In the interest of brevity, the Court has not repeated the text of these nearly identical requests and responses herein.
In California, a person who functions as a private investigator who is unlicensed and not otherwise exempted is guilty of a misdemeanor. See Cal. Bus. & Prof. Code ¶ 7523. Plaintiff argues that Davis is exempt from the California license requirement and the California statute in inapplicable in any case because Davis a resident of Washington State and initiated his contacts with Defendants from that state, therefore Washington law applies to whether Davis was conducting an improper investigation without an investigator's license. (See Oppo. at 13-14.) Washington law, Plaintiff argues, does not require a “forensic scientist” to be licensed and Plaintiff asserts that Davis serves as a software consultant. (Id. at 14; citing RSW 18.165.020.)
The Engagement Letter is marked “Attorney Client Privilege,” but any privilege that may have attached to that document is waived by Plaintiff's voluntary disclosure of the agreement in opposing the Motion. See, e.g., Hernandez v. Tanninen, 604 F.3d 1095, 1100 (9th Cir. 2010) (voluntary disclosure of privileged documents to third parties generally destroys the privilege).
Because the Court concludes that any work product protection for Davis's investigative documents has been waived, the Court need not address Defendant's alternative argument that Davis's improper communications with Defendants and third parties negates any alleged work product. (See Motion at 15.)
Davis states that he has produced all of the documents in his possession and on his computer responsive to the Subpoena, but acknowledges that certain documents were withheld on privilege grounds. (Davis Decl. ¶¶ 9, 11.) As the Court noted during oral argument, Defendants are not required to take Plaintiff's word for it that either a privilege applies to these communications or that Davis and Plaintiff have actually produced all responsive information in response to Defendants' RFPs and the Subpoena.

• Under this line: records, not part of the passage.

-- ==== Sys2Proof/Laws/State.lean ====
section
/-! SUPPORT. Each named update of the state: what it leaves, field by field, true by `rfl`. -/

namespace Sys2Proof.Machine

variable (s : State)

/-! ### report -/

@[simp] theorem report_itb (b : ReportBody) : (s.report b).itb = s.itb := rfl
@[simp] theorem report_tsu (b : ReportBody) : (s.report b).tsu = s.tsu := rfl
@[simp] theorem report_jnl (b : ReportBody) : (s.report b).jnl = s.jnl := rfl
@[simp] theorem report_lrc (b : ReportBody) : (s.report b).lrc = s.lrc := rfl
@[simp] theorem report_tps (b : ReportBody) : (s.report b).tps = s.tps := rfl
@[simp] theorem report_zfw (b : ReportBody) : (s.report b).zfw = s.zfw := rfl
@[simp] theorem report_gat (b : ReportBody) : (s.report b).gat = s.gat := rfl
@[simp] theorem report_uls (b : ReportBody) : (s.report b).uls = s.uls := rfl
@[simp] theorem report_xce (b : ReportBody) : (s.report b).xce = s.xce := rfl
@[simp] theorem report_power (b : ReportBody) : (s.report b).power = s.power := rfl
@[simp] theorem report_out (b : ReportBody) : (s.report b).out = s.out := rfl
@[simp] theorem report_free (b : ReportBody) : (s.report b).free = s.free := rfl
@[simp] theorem report_pending (b : ReportBody) : (s.report b).pending = s.pending := rfl

/-! ### logFault -/

@[simp] theorem logFault_itb (d : FaultDomain) (code : Nat) (x : FaultDetail) : (s.logFault d code x).itb = s.itb := rfl
@[simp] theorem logFault_tsu (d : FaultDomain) (code : Nat) (x : FaultDetail) : (s.logFault d code x).tsu = s.tsu := rfl
@[simp] theorem logFault_jnl (d : FaultDomain) (code : Nat) (x : FaultDetail) : (s.logFault d code x).jnl = s.jnl := rfl
@[simp] theorem logFault_lrc (d : FaultDomain) (code : Nat) (x : FaultDetail) : (s.logFault d code x).lrc = s.lrc := rfl
@[simp] theorem logFault_tps (d : FaultDomain) (code : Nat) (x : FaultDetail) : (s.logFault d code x).tps = s.tps := rfl
@[simp] theorem logFault_zfw (d : FaultDomain) (code : Nat) (x : FaultDetail) : (s.logFault d code x).zfw = s.zfw := rfl
@[simp] theorem logFault_gat (d : FaultDomain) (code : Nat) (x : FaultDetail) : (s.logFault d code x).gat = s.gat := rfl
@[simp] theorem logFault_uls (d : FaultDomain) (code : Nat) (x : FaultDetail) : (s.logFault d code x).uls = s.uls := rfl
@[simp] theorem logFault_xce (d : FaultDomain) (code : Nat) (x : FaultDetail) : (s.logFault d code x).xce = s.xce := rfl
@[simp] theorem logFault_power (d : FaultDomain) (code : Nat) (x : FaultDetail) : (s.logFault d code x).power = s.power := rfl
@[simp] theorem logFault_out (d : FaultDomain) (code : Nat) (x : FaultDetail) : (s.logFault d code x).out = s.out := rfl
@[simp] theorem logFault_free (d : FaultDomain) (code : Nat) (x : FaultDetail) : (s.logFault d code x).free = s.free := rfl
@[simp] theorem logFault_pending (d : FaultDomain) (code : Nat) (x : FaultDetail) : (s.logFault d code x).pending = s.pending := rfl

/-! ### addReply -/

@[simp] theorem addReply_itb (tag : Nat) (p : ReplyPlace) (r : Reply) : (s.addReply tag p r).itb = s.itb := rfl
@[simp] theorem addReply_tsu (tag : Nat) (p : ReplyPlace) (r : Reply) : (s.addReply tag p r).tsu = s.tsu := rfl
@[simp] theorem addReply_jnl (tag : Nat) (p : ReplyPlace) (r : Reply) : (s.addReply tag p r).jnl = s.jnl := rfl
@[simp] theorem addReply_lrc (tag : Nat) (p : ReplyPlace) (r : Reply) : (s.addReply tag p r).lrc = s.lrc := rfl
@[simp] theorem addReply_tps (tag : Nat) (p : ReplyPlace) (r : Reply) : (s.addReply tag p r).tps = s.tps := rfl
@[simp] theorem addReply_zfw (tag : Nat) (p : ReplyPlace) (r : Reply) : (s.addReply tag p r).zfw = s.zfw := rfl
@[simp] theorem addReply_gat (tag : Nat) (p : ReplyPlace) (r : Reply) : (s.addReply tag p r).gat = s.gat := rfl
@[simp] theorem addReply_uls (tag : Nat) (p : ReplyPlace) (r : Reply) : (s.addReply tag p r).uls = s.uls := rfl
@[simp] theorem addReply_xce (tag : Nat) (p : ReplyPlace) (r : Reply) : (s.addReply tag p r).xce = s.xce := rfl
@[simp] theorem addReply_power (tag : Nat) (p : ReplyPlace) (r : Reply) : (s.addReply tag p r).power = s.power := rfl
@[simp] theorem addReply_out (tag : Nat) (p : ReplyPlace) (r : Reply) : (s.addReply tag p r).out = s.out := rfl
@[simp] theorem addReply_free (tag : Nat) (p : ReplyPlace) (r : Reply) : (s.addReply tag p r).free = s.free := rfl
@[simp] theorem addReply_pending (tag : Nat) (p : ReplyPlace) (r : Reply) : (s.addReply tag p r).pending = s.pending := rfl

The Court is also troubled by Plaintiff's argument that any possible violation of ethical standards should be overlooked because of Plaintiff's urgent need for the information from Defendants about the InformaTrac software and “Plaintiff could not obtain this highly relevant information through any other reasonable means of discovery.” (See Oppo. at 17.) This ends-justifies-the-means rationale for violating well established rules of professional conduct is meritless.